Por Eliana Maria (Ir. Gabriela, Obl. OSB)
*Artigo de Gianni Valente
‘O Papa Francisco chamou-o para guiar a antiga sede episcopal de
Ispahan, ereta já em 1629, depois de ter mudado o nome para Arquidiocese
de Teerão-Isfahan dos Latinos. Depois decidiu criá-lo cardeal, no Consistório
de sábado, 7 de dezembro.
Padre Dominique Joseph Mathieu, 61 anos, franciscano conventual, será o
primeiro cardeal titular de uma sé episcopal em solo iraniano. Ele não ostenta ‘títulos’
específicos que de alguma forma o predestinaram para tal posição. Não estudou e
não se preparou toda a vida para assumir aquela singular missão, tão delicada.
No entanto, se agora olhar para trás, tudo se recompõe e se realinha em
sua vida repleta de coisas. No fluxo das recordações, detalhes à primeira vista
secundários aparecem para ele agora como peças-chave do percurso. E cada passo
– confidencia hoje – ‘parece ter-me preparado de alguma forma para a condição
que estou vivendo agora’.
Abadias, mosteiros e terras de fronteiras
Dominique Joseph nasceu em Arlon, na Bélgica francófona, e cresceu na
região flamenga de Bruges, a ‘Veneza do Norte’. Das terras da sua infância e
adolescência recorda também os mosteiros e as grandes abadias, como as de Orval
e Zevenkerken, frequentemente visitadas com a família. E se depara
imediatamente com as modulações invisíveis, linguísticas e culturais, que
também dividem pessoas e classes colocadas pela história para partilhar o mesmo
recanto do mundo.
Aos domingos, em Bruges, Dominique serve na Missa como coroinha até os
20 anos, também na catedral.
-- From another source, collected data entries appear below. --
/-! `spoilDestination` -/

@[simp] theorem spoilDestination_build (s : State) : (spoilDestination s).build = s.build := rfl
@[simp] theorem spoilDestination_platform (s : State) : (spoilDestination s).platform = s.platform := rfl
@[simp] theorem spoilDestination_irqEn (s : State) : (spoilDestination s).irqEn = s.irqEn := rfl
@[simp] theorem spoilDestination_busy (s : State) : (spoilDestination s).busy = s.busy := rfl
@[simp] theorem spoilDestination_done (s : State) : (spoilDestination s).done = s.done := rfl
@[simp] theorem spoilDestination_err (s : State) : (spoilDestination s).err = s.err := rfl
@[simp] theorem spoilDestination_errCode (s : State) : (spoilDestination s).errCode = s.errCode := rfl
@[simp] theorem spoilDestination_srcAddr (s : State) : (spoilDestination s).srcAddr = s.srcAddr := rfl
@[simp] theorem spoilDestination_srcLen (s : State) : (spoilDestination s).srcLen = s.srcLen := rfl
@[simp] theorem spoilDestination_dstAddr (s : State) : (spoilDestination s).dstAddr = s.dstAddr := rfl
@[simp] theorem spoilDestination_dstCap (s : State) : (spoilDestination s).dstCap = s.dstCap := rfl
@[simp] theorem spoilDestination_outLen (s : State) : (spoilDestination s).outLen = s.outLen := rfl
@[simp] theorem spoilDestination_curOp (s : State) : (spoilDestination s).curOp = s.curOp := rfl
@[simp] theorem spoilDestination_abortReq (s : State) : (spoilDestination s).abortReq = s.abortReq := rfl
@[simp] theorem spoilDestination_hidden (s : State) : (spoilDestination s).hidden = s.hidden := rfl
@[simp] theorem spoilDestination_mem (s : State) : (spoilDestination s).mem = Memory.spoil s.mem s.draws s.dstAddr.toNat s.dstBytes := rfl
@[simp] theorem spoilDestination_rstN (s : State) : (spoilDestination s).rstN = s.rstN := rfl
@[simp] theorem spoilDestination_regRdata (s : State) : (spoilDestination s).regRdata = s.regRdata := rfl
@[simp] theorem spoilDestination_dataRdata (s : State) : (spoilDestination s).dataRdata = s.dataRdata := rfl
@[simp] theorem spoilDestination_agenda (s : State) : (spoilDestination s).agenda = s.agenda := rfl
@[simp] theorem spoilDestination_coreHeld (s : State) : (spoilDestination s).coreHeld = s.coreHeld := rfl
@[simp] theorem spoilDestination_draws (s : State) : (spoilDestination s).draws = s.draws := rfl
Participa da Missa diária, junto com alguns amigos
da escola. No início são cerca de dez, e no final dos seus cursos dois. A certa
altura, por falta de participantes, a Missa deixou de ser celebrada. «Eu tinha
13 ou 14 anos», recorda hoje o arcebispo Mathieu, «e fui ao diretor da escola
para perguntar se a celebração diária poderia ser retomada. O sacerdote voltava
propositalmente à tarde, quando as aulas terminavam, para celebrar uma Missa
especialmente para os estudantes. Ele fez isso durante vários anos, e muitas
vezes o único presente na Missa era eu. Quando penso nisso, me toca mesmo
agora. Foi um testemunho muito forte. Agora acontece também comigo de celebrar
sozinho. E então penso naquele padre, que durante muitos anos celebrou Missa
para uma só pessoa, e fez isso por mim. Repito para mim mesmo que nem ele nem
eu celebramos nunca sozinhos, porque a Missa é sempre celebrada em comunhão com
toda a Igreja universal. E esta é a Igreja».
Jesus e as estrelas
Em Bruges, desde muito jovem, o futuro arcebispo de Teerã
entrelaça o seu caminho cristão com a sua paixão pela astronomia. O seu
primeiro telescópio chegou quando ele tinha 12 anos. À noite, perscruta o céu e
as estrelas. «Mas eram como dois paralelos que seguiam separadamente. Até o dia
em que percebi que mesmo perscrutando o espaço estava cheio de estupor e
gratidão pelas maravilhas de Deus.’
Desde que é bispo, o padre Mathieu deixou um pouco de lado a astronomia.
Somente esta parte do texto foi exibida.